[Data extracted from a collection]
_____

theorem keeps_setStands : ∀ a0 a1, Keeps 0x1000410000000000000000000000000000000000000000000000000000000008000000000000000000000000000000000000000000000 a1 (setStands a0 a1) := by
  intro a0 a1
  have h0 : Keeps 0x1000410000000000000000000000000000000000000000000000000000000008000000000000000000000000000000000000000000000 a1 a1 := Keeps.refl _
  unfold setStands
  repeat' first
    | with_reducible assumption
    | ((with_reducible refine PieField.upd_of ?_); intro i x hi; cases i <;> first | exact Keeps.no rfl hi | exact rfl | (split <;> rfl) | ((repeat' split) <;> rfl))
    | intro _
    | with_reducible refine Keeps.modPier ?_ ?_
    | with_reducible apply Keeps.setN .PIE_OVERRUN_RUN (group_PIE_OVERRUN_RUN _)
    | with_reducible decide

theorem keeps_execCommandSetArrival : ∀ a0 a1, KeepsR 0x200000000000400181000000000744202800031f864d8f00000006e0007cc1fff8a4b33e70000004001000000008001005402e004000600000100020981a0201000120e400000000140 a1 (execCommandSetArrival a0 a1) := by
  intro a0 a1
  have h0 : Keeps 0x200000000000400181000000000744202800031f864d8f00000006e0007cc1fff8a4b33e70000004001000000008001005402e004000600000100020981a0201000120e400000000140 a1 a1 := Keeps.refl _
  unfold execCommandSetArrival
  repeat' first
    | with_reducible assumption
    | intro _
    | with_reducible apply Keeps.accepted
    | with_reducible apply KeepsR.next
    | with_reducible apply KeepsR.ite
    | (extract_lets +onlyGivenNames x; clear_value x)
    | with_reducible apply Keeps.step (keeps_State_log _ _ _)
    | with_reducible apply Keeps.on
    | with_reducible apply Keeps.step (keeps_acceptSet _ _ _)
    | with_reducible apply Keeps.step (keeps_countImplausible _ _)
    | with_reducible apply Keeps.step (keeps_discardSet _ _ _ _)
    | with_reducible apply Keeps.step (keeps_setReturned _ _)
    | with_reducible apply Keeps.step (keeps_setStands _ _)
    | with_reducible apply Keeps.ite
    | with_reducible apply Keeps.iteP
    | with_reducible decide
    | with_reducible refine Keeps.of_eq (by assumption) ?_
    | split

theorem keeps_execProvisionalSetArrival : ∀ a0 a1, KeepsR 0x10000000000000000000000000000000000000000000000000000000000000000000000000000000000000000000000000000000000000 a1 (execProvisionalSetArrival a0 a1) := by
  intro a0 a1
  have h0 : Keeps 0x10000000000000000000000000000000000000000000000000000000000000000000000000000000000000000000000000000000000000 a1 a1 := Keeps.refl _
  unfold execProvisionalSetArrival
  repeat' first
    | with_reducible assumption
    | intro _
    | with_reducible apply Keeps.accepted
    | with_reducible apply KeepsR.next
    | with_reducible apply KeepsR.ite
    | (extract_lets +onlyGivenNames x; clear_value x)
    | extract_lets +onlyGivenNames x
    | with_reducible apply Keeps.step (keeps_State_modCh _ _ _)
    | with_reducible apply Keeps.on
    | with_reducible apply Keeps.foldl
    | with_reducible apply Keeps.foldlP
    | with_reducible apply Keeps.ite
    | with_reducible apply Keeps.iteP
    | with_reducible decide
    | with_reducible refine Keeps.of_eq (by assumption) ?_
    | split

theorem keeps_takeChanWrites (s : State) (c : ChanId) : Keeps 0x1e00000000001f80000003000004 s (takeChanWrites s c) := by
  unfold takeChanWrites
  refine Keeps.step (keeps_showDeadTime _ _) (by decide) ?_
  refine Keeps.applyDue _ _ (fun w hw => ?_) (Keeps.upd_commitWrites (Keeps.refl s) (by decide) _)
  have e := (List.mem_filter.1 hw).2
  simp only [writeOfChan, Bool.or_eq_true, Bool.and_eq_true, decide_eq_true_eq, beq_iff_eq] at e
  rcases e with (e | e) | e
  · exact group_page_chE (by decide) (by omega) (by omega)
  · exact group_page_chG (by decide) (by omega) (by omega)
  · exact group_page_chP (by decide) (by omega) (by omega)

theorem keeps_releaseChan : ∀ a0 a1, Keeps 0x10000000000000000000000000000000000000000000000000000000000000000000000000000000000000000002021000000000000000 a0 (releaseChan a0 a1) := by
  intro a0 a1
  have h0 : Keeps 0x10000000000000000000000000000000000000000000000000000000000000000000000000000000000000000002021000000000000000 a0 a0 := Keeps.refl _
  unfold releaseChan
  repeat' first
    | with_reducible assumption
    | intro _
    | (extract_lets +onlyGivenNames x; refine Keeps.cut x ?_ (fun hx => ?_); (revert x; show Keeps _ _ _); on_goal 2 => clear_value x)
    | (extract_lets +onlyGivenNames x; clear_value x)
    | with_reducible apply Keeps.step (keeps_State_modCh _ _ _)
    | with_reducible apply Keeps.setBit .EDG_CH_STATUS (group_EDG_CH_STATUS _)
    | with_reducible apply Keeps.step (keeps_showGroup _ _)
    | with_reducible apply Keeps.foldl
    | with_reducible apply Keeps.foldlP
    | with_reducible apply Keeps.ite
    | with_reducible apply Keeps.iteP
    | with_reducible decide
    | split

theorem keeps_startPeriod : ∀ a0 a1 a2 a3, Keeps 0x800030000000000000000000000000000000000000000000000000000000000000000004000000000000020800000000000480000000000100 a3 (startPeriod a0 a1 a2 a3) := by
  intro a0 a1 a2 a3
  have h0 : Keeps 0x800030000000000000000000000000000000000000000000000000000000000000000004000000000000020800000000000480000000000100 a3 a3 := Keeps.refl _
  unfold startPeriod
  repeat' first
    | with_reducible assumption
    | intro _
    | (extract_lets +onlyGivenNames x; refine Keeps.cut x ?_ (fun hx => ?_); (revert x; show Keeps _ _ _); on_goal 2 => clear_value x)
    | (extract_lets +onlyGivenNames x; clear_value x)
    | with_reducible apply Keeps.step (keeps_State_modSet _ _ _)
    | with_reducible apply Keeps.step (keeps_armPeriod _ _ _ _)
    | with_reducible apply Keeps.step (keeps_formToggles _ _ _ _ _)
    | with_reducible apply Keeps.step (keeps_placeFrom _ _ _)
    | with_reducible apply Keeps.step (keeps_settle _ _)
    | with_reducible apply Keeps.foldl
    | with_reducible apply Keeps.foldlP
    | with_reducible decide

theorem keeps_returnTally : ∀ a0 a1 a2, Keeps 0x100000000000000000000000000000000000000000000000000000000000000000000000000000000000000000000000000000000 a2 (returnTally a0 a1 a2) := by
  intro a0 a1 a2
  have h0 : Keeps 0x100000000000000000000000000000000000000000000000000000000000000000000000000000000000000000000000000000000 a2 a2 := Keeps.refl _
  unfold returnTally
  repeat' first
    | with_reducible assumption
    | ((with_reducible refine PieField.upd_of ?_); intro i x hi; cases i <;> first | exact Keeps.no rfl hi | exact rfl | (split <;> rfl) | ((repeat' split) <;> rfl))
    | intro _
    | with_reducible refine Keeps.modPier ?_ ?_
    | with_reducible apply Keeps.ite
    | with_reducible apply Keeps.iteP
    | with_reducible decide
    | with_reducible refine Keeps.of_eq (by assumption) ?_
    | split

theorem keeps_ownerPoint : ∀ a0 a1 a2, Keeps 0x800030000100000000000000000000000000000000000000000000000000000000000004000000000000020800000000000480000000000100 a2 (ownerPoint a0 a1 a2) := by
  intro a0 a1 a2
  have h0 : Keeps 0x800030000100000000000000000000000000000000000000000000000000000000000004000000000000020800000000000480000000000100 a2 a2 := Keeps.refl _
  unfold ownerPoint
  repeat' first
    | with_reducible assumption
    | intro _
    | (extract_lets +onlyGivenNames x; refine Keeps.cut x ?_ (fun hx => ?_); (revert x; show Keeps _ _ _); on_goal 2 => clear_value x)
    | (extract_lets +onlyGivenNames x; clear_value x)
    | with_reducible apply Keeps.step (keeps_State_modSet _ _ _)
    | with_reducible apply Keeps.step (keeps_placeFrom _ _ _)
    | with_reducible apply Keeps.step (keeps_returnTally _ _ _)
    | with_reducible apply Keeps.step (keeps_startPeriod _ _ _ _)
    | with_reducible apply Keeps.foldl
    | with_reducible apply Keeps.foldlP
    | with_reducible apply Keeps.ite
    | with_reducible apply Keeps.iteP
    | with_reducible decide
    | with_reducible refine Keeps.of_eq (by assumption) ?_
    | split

_____

• _EXERCISE BRIEF_
What you give back should be exactly the lines of the data above from the line with "(keeps_showGroup _ _)" through the line with "a3 := Keeps.refl _", both of those included, and nothing more.

• _YOUR SOLUTION_
    | with_reducible apply Keeps.step (keeps_showGroup _ _)
    | with_reducible apply Keeps.foldl
    | with_reducible apply Keeps.foldlP
    | with_reducible apply Keeps.ite
    | with_reducible apply Keeps.iteP
    | with_reducible decide
    | split

theorem keeps_startPeriod : ∀ a0 a1 a2 a3, Keeps 0x800030000000000000000000000000000000000000000000000000000000000000000004000000000000020800000000000480000000000100 a3 (startPeriod a0 a1 a2 a3) := by
  intro a0 a1 a2 a3
  have h0 : Keeps 0x800030000000000000000000000000000000000000000000000000000000000000000004000000000000020800000000000480000000000100 a3 a3 := Keeps.refl _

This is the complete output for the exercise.